╔══

-- ==== Sys2Proof/Tests/Tenancy.lean ====
section
/-! SUPPORT. Sys2Proof/Tests/Tenancy.lean: states that meet the hypotheses of the statements about partitions, bindings, slices,
collapse and wake, and about placement and the ends of blocks, units, routines and commands. -/
set_option Elab.async false
namespace Sys2Proof.Tests

open Sys2Proof.Machine Sys2Proof.Terms

/-! ## Partitions and bindings (TenancyAndTurns) -/

/-- Without a block: no function has work. -/
def idling (h : Hw) : Hw := { h with blocks := [], warps := [] }
def onPt (g : Part → Part) (h : Hw) : Hw := h.onPart 0 g
def partitionWitnesses : List Bool :=
  let o := occ 64 0 0   -- the index is taken modulo 64
  let bad := turn 0 o (onPt fun q => { q with en := true, staged := ⟨1#20, 0#40, 0#96, 1#384⟩ })
  let good := turn 0 o fun h => idling (onPt (fun q => { q with quiet := true, staged := ⟨3#20, 3#40, 0xFFFFFF#96, 3#384⟩ }) h)
  let off := turn 0 o fun h => idling (onPt (fun q => { q with en := false, quiet := true }) h)
  let quiesce := turn 0 (occ 0 0 0) fun h => idling (onPt (fun q => { q with quiescing := true }) h)
  [inv bad && bad.hw.commitCode 0 != 0, inv good && good.hw.commitCode 0 == 0 && (good.hw.part 0).en && (good.hw.part 0).staged.rings != 0#20,
   inv off && off.hw.commitCode 0 == 0 && !(off.hw.part 0).en, inv quiesce && (quiesce.hw.part 0).quiescing && !(quiesce.hw.part 0).quiet && quiesce.hw.partIdle 0,
   (let s := turn 0 (occ 64 0 0) fun h => h.onSq 1 15 fun q => { q with en := true, wr := 1 }
    inv s && Tab.rising s.hw.fns && (s.hw.fn 1).bind.bound && (s.hw.fn 1).bind.part == 0 && s.hw.boot.ready && (s.hw.fn 1).wake.state == .active &&
      (s.hw.sq 1 15).en && !(s.hw.sq 1 15).err && (s.hw.sq 1 15).rd != (s.hw.sq 1 15).wr)]
theorem witness_partitions : partitionWitnesses.all id = true := by decide +kernel

def bindWitnesses : List Bool :=
  let word (p c s : Nat) : BitVec 256 := BitVec.ofNat 256 (1 + 2 * p + 128 * c + 65536 * s)
  let b (f : Nat) (v : BitVec 256) := turn 0 { occ f 0 0 with val := v } id
  let code (s : State) (w : Word) := s.hw.bindCode s.hw.occ.unit (w.extractLsb' 1 6).toNat (w.extractLsb' 7 2).toNat (w.extractLsb' 16 16).toNat
  let free (s : State) (f : Nat) := inv s && !(s.hw.fn f).bind.en && !(s.hw.fn f).bind.bound
  [(2, 0, 0, 100, true), (256, 0, 2, 65535, true), (2, 0, 0, 99, false), (2, 0, 3, 100, false), (2, 63, 0, 100, false)].map
    (fun (x : Nat × Nat × Nat × Nat × Bool) =>
      let s := b x.1 (word x.2.1 x.2.2.1 x.2.2.2.1)
      free s x.1 && (s.hw.occ.val.setWidth 32 : Word).getLsbD 0 && (code s (s.hw.occ.val.setWidth 32) == 0) == x.2.2.2.2) ++
  [(let s := b 1 0#256; inv s && (s.hw.fn 1).bind.en && (s.hw.fn 1).bind.bound),
   (let s := turn 0 (occ 0 0 0) fun h => h.onFn 0 fun f => { f with bind := { f.bind with en := true, bound := true } }
    inv s && !s.hw.occ.val.getLsbD 0 && (s.hw.fn 0).bind.bound),
   (let s := turn 0 (occ 2 0 0) fun h => h.onFn 2 fun f => { f with bind := { f.bind with en := true } }
    inv s && (s.hw.fn 2).bind.en && !(s.hw.fn 2).bind.bound),
   (let s := b 1 (word 0 0 100); inv s && (s.hw.occ.val.setWidth 32 : Word).getLsbD 0 && (s.hw.fn 1).bind.bound),
   (let s := b 2 0xFFFFF#256; inv s && !(s.hw.fn 2).bind.bound),
   (let s := turn 0 { occ 1 0 0 with val := 0x200000#256 } fun h => h.onSq 1 15 fun q => { q with en := true, base := 0x100000#64, log2 := 6 }
    inv s && (s.hw.fn 1).bind.bound && (s.hw.sq 1 15).en && !(s.hw.sq 1 15).err),
   (let s := b 0 0#256; inv s && !(s.hw.fn 0).bind.bound && !s.hw.occ.val.getLsbD 0),
   (let s := turn 0 { occ 2 0 0 with val := 0x200000#256 } fun h => h.onSq 2 15 fun q => { q with en := true, base := 0x100000#64, log2 := 6 }
    inv s && !(s.hw.fn 2).bind.bound && (s.hw.sq 2 15).en && !(s.hw.sq 2 15).err),
   (let s := b 0 (word 0 0 99); inv s && !(s.hw.fn 0).bind.bound && (s.hw.part 0).live),
   (let s := b 0 (word 63 0 100); inv s && !(s.hw.fn 0).bind.bound && !(s.hw.part 63).live),
   (let s := b 0 (word 0 0 100); inv s && !(s.hw.fn 0).bind.bound && (s.hw.part 0).live && (s.hw.occ.val.setWidth 32 : Word).getLsbD 0),
   inv (b 383 0x10001#256)]
theorem witness_bindings : bindWitnesses.all id = true := by decide +kernel

/-- Function 2 of the partition has a block too. -/
def shared (h : Hw) : Hw := { h.onFn 2 fun f => { f with bind := { f.bind with en := true, bound := true } } with
  blocks := h.blocks ++ [(bkOf 2 5, newBlock 0 0 0 1 soloShape none 1 4096 4096 16 1)] }
def turnWitnesses : List Bool :=
  let slice := turn 1000000 (occ 0 0 0) fun h => shared (onPt (fun q => { q with sliceAt := 0 }) h)
  let halt (g : Hw → Hw) := turn 0 (occ 0 0 0) fun h => g (onPt (fun q => { q with halting := true }) h)
  let area := fn1 fun f => { f with race := { f.race with frbase := 0x80000#64 } }
  let ends (s : State) := inv s && (s.hw.part 0).running == some 1 && (s.hw.part 0).halting && s.hw.drained 1
  let rest (saved : Option Nat) := turn 0 (occ 0 0 0) (onPt fun q => { q with running := none, saved := saved })
  let restores (s : State) := inv s && (s.hw.part 0).live && (s.hw.part 0).running.isNone && !s.hw.trip && Tab.rising s.hw.warps &&
    (((s.hw.part 0).saved.filter s.hw.hasWork).or (s.hw.nextTurn 0 (s.hw.part 0).turn)) == some 1
  [inv slice && (slice.hw.part 0).running == some 1 && !(slice.hw.part 0).halting && slice.hw.sliceOver (env slice) 0 1 && Tab.rising slice.hw.warps,
   ends (halt id) && ((halt id).hw.fn 1).race.frbase == 0#64 && ((halt id).hw.fn 1).race.rrbase == 0#64 && decide (((halt id).hw.part 0).pmosize < 16),
   ends (halt area) && ((halt area).hw.fn 1).race.frbase != 0#64 && ((halt area).hw.fn 1).race.rrbase == 0#64 && decide (((halt area).hw.part 0).pmosize < 16) &&
     Tab.rising (halt area).hw.blocks && ((halt area).hw.block? bk0).isSome, restores (rest none), restores (rest (some 1))]
theorem witness_turns : turnWitnesses.all id = true := by decide +kernel

def collapseWitnesses : List Bool :=
  let s (n c : Nat) := turn n (occ 1 0 0) fun h => idling (fn1 (fun f => { f with bind := { f.bind with wclass := c }, wake := { f.wake with idle := 1000, since := 0 } }) h)
  let w (st : ColState) (aux : Nat) := turn 9 (occ 1 0 aux) fun h => (fn1 (fun f => { f with wake := { f.wake with state := st, spill := [(0, page)] } }) h).onSq 1 3
    fun q => { q with held := true }
  [0, 1, 2].map (fun (c : Nat) => inv (s 1000000 c) && (s 1000000 c).hw.idleDue (env (s 1000000 c)) 1 && (s 1000000 c).hw.collapsible 1) ++
  [inv (s 999999 1) && !(s 999999 1).hw.idleDue (env (s 999999 1)) 1, !(turn 0 (occ 1 0 0) id).hw.collapsible 1,
   inv (w .active 0) && inv (w .collapsing 0),
   inv (w .waking 0) && !(w .waking 0).hw.occ.flag && decide (((w .waking 0).hw.core 0).bloom.length + 2 ≤ 1024) && ((w .waking 0).hw.fn 1).wake.state == .waking && (0, page) ∈ ((w .waking 0).hw.fn 1).wake.spill,
   inv (w .waking 1) && (w .waking 1).hw.occ.aux == 1 && ((w .waking 1).hw.sq 1 3).held && !((w .waking 1).hw.sq 1 3).err,
   inv (w .collapsed 0) && ((w .collapsed 0).hw.fn 1).wake.state == .collapsed]
/-- Each step of a collapse, for each class, and one that a wake has stopped. -/
def collapseSteps : List Bool :=
  let s (c n : Nat) (st : ColState) := turn 0 (occ 1 0 n) fun h => idling (fn1 (fun f => { f with
    bind := { f.bind with wclass := c }, wake := { f.wake with state := st } }) (cached h))
  [inv (s 1 2 .waking) && ((s 1 2 .waking).hw.fn 1).wake.state != .collapsing] ++
  [(1, 1), (2, 2), (1, 3), (2, 4), (0, 1)].map fun (x : Nat × Nat) =>
    let t := s x.1 x.2 .collapsing
    inv t && 0 < t.hw.occ.aux && (t.hw.fn 1).bind.wclass == x.1 && (t.hw.fn 1).wake.state == .collapsing &&
      (x.2 != 4 || (t.hw.onFn 1 fun f => { f with wake := { f.wake with state := .collapsed } }).allDeep (t.hw.partOf 1))
theorem witness_collapse_steps : collapseSteps.all id = true := by decide +kernel
theorem witness_collapse_and_wake : collapseWitnesses.all id = true := by decide +kernel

╚══

▶ **TASK TO CARRY OUT**
Every line that contains the string "setWidth" should be returned from the data.

▶ **RESPONSE BOX**
      free s x.1 && (s.hw.occ.val.setWidth 32 : Word).getLsbD 0 && (code s (s.hw.occ.val.setWidth 32) == 0) == x.2.2.2.2) ++
   (let s := b 1 (word 0 0 100); inv s && (s.hw.occ.val.setWidth 32 : Word).getLsbD 0 && (s.hw.fn 1).bind.bound),
   (let s := b 0 (word 0 0 100); inv s && !(s.hw.fn 0).bind.bound && (s.hw.part 0).live && (s.hw.occ.val.setWidth 32 : Word).getLsbD 0),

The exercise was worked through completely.